BEGIN Data supplied
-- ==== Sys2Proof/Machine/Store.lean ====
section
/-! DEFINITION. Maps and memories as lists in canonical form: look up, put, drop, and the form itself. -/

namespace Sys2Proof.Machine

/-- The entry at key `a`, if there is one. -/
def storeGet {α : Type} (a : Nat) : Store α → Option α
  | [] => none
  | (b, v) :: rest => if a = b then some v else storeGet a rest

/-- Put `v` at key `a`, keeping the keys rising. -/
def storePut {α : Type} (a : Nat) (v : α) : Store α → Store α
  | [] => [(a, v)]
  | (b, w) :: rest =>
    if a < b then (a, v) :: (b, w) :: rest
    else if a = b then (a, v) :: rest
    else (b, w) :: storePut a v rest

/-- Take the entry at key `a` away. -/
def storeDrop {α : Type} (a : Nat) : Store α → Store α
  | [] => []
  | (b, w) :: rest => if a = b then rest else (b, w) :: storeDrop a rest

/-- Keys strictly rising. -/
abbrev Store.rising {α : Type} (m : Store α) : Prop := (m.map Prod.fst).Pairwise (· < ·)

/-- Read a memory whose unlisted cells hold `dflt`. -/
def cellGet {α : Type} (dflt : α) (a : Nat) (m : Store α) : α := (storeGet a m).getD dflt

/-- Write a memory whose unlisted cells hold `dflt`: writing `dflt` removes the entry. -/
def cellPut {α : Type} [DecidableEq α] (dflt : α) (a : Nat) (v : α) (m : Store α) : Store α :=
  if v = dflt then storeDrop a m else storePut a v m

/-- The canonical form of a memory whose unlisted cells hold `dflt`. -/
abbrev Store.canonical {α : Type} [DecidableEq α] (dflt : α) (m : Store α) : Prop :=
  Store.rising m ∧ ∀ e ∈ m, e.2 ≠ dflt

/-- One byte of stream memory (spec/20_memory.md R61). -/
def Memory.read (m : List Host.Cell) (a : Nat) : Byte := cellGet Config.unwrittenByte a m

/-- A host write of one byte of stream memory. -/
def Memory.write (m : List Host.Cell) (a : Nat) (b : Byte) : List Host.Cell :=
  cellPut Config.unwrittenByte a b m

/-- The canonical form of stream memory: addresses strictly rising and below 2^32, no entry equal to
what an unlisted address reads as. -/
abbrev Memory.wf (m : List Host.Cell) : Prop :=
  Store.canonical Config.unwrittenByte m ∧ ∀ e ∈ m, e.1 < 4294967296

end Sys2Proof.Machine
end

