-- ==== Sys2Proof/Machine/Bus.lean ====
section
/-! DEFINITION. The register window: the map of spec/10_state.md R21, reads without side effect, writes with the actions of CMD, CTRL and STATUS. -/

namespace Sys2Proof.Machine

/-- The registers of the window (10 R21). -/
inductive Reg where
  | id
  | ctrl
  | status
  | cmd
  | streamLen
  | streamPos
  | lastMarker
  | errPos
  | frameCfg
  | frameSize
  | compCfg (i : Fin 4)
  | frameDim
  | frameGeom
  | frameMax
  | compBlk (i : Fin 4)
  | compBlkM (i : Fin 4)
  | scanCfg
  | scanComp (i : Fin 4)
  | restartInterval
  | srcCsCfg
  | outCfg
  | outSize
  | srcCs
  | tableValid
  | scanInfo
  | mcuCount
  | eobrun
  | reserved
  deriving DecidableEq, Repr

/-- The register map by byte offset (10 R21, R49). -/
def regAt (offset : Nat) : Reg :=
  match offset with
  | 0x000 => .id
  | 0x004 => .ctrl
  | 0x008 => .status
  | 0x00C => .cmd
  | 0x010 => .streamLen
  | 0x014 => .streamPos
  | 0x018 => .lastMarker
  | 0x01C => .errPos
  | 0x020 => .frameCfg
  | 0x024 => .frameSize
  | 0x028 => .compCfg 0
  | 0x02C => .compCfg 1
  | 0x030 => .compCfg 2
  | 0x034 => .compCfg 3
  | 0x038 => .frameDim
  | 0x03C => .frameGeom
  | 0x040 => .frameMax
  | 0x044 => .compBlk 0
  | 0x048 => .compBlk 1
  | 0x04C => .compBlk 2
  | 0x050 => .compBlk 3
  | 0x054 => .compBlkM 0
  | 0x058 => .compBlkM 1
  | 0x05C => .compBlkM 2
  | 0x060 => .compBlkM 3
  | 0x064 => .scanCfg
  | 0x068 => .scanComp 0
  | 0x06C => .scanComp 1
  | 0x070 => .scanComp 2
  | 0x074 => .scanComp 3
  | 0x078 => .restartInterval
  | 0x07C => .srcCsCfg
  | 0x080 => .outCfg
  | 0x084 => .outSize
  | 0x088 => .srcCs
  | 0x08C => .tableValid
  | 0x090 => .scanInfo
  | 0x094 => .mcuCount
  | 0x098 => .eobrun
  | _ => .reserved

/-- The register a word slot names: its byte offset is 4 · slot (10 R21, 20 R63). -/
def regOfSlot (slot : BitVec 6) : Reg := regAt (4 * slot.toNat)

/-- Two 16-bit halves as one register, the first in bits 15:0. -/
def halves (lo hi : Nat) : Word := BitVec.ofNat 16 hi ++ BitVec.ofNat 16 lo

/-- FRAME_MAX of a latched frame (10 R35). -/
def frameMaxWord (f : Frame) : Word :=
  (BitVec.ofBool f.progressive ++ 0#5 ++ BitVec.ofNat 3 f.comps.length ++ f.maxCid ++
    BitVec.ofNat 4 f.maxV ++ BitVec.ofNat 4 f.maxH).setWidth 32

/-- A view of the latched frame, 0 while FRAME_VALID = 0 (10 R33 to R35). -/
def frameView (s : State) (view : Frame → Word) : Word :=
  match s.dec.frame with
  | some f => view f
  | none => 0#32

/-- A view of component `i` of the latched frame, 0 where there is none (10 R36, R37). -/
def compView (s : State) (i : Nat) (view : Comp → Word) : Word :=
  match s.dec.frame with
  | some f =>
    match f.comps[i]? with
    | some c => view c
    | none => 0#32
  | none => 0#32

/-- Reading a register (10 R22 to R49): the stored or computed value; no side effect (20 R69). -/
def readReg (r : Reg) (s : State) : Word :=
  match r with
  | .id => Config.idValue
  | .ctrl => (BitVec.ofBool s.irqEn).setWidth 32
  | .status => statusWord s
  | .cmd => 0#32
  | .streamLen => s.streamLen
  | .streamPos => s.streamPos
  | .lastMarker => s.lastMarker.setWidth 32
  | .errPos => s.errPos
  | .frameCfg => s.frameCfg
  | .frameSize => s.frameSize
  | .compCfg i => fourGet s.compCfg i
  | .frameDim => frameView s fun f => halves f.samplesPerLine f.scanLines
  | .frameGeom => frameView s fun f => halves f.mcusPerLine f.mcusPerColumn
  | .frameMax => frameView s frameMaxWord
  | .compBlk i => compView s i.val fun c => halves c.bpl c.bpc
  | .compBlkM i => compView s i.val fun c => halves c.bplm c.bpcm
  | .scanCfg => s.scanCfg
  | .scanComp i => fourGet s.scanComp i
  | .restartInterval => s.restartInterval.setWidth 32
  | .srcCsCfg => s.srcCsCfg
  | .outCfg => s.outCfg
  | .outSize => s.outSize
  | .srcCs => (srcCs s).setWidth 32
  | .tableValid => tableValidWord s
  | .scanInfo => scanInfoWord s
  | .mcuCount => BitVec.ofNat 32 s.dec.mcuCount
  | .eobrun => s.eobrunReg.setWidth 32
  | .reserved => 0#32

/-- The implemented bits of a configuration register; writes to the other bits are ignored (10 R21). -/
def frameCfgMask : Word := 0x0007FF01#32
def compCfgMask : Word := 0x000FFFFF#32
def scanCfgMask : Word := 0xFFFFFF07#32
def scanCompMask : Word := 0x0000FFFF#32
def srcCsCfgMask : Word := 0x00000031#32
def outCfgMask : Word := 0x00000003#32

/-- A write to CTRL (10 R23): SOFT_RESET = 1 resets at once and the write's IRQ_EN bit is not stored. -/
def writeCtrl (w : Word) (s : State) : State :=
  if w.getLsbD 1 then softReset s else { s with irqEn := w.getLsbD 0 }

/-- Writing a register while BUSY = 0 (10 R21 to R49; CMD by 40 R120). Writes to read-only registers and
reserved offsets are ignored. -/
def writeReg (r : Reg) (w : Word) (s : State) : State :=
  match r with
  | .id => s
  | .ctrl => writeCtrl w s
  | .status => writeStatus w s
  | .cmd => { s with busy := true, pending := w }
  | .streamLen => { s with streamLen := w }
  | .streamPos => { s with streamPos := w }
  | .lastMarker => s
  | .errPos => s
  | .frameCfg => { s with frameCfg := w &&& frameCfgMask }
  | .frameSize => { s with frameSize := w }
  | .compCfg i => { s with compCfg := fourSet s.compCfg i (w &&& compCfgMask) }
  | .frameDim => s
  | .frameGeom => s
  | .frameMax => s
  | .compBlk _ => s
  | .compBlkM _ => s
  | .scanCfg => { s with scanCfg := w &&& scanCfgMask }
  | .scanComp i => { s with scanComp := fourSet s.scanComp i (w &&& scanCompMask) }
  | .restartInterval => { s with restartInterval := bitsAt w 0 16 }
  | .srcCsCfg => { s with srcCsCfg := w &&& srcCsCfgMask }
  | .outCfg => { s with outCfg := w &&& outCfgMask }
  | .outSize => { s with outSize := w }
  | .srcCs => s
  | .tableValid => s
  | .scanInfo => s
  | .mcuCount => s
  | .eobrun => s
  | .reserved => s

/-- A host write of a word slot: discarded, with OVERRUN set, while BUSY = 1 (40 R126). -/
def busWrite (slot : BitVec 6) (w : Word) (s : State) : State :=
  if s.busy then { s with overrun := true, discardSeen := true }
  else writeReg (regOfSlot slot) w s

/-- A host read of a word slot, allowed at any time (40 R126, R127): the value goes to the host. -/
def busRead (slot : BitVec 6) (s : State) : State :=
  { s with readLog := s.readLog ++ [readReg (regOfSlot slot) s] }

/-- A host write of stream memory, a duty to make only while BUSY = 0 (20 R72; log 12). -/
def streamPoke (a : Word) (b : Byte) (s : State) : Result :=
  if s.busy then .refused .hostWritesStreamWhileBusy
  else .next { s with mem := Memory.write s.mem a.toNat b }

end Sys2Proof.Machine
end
END Data supplied
Work item ::
For this exercise, please copy exactly the lines of the material above from its first line through the line where "Read a memory" appears.

Output for this exercise ::
-- ==== Sys2Proof/Machine/Store.lean ====
section
/-! DEFINITION. Maps and memories as lists in canonical form: look up, put, drop, and the form itself. -/

namespace Sys2Proof.Machine

/-- The entry at key `a`, if there is one. -/
def storeGet {α : Type} (a : Nat) : Store α → Option α
  | [] => none
  | (b, v) :: rest => if a = b then some v else storeGet a rest

/-- Put `v` at key `a`, keeping the keys rising. -/
def storePut {α : Type} (a : Nat) (v : α) : Store α → Store α
  | [] => [(a, v)]
  | (b, w) :: rest =>
    if a < b then (a, v) :: (b, w) :: rest
    else if a = b then (a, v) :: rest
    else (b, w) :: storePut a v rest

/-- Take the entry at key `a` away. -/
def storeDrop {α : Type} (a : Nat) : Store α → Store α
  | [] => []
  | (b, w) :: rest => if a = b then rest else (b, w) :: storeDrop a rest

/-- Keys strictly rising. -/
abbrev Store.rising {α : Type} (m : Store α) : Prop := (m.map Prod.fst).Pairwise (· < ·)

/-- Read a memory whose unlisted cells hold `dflt`. -/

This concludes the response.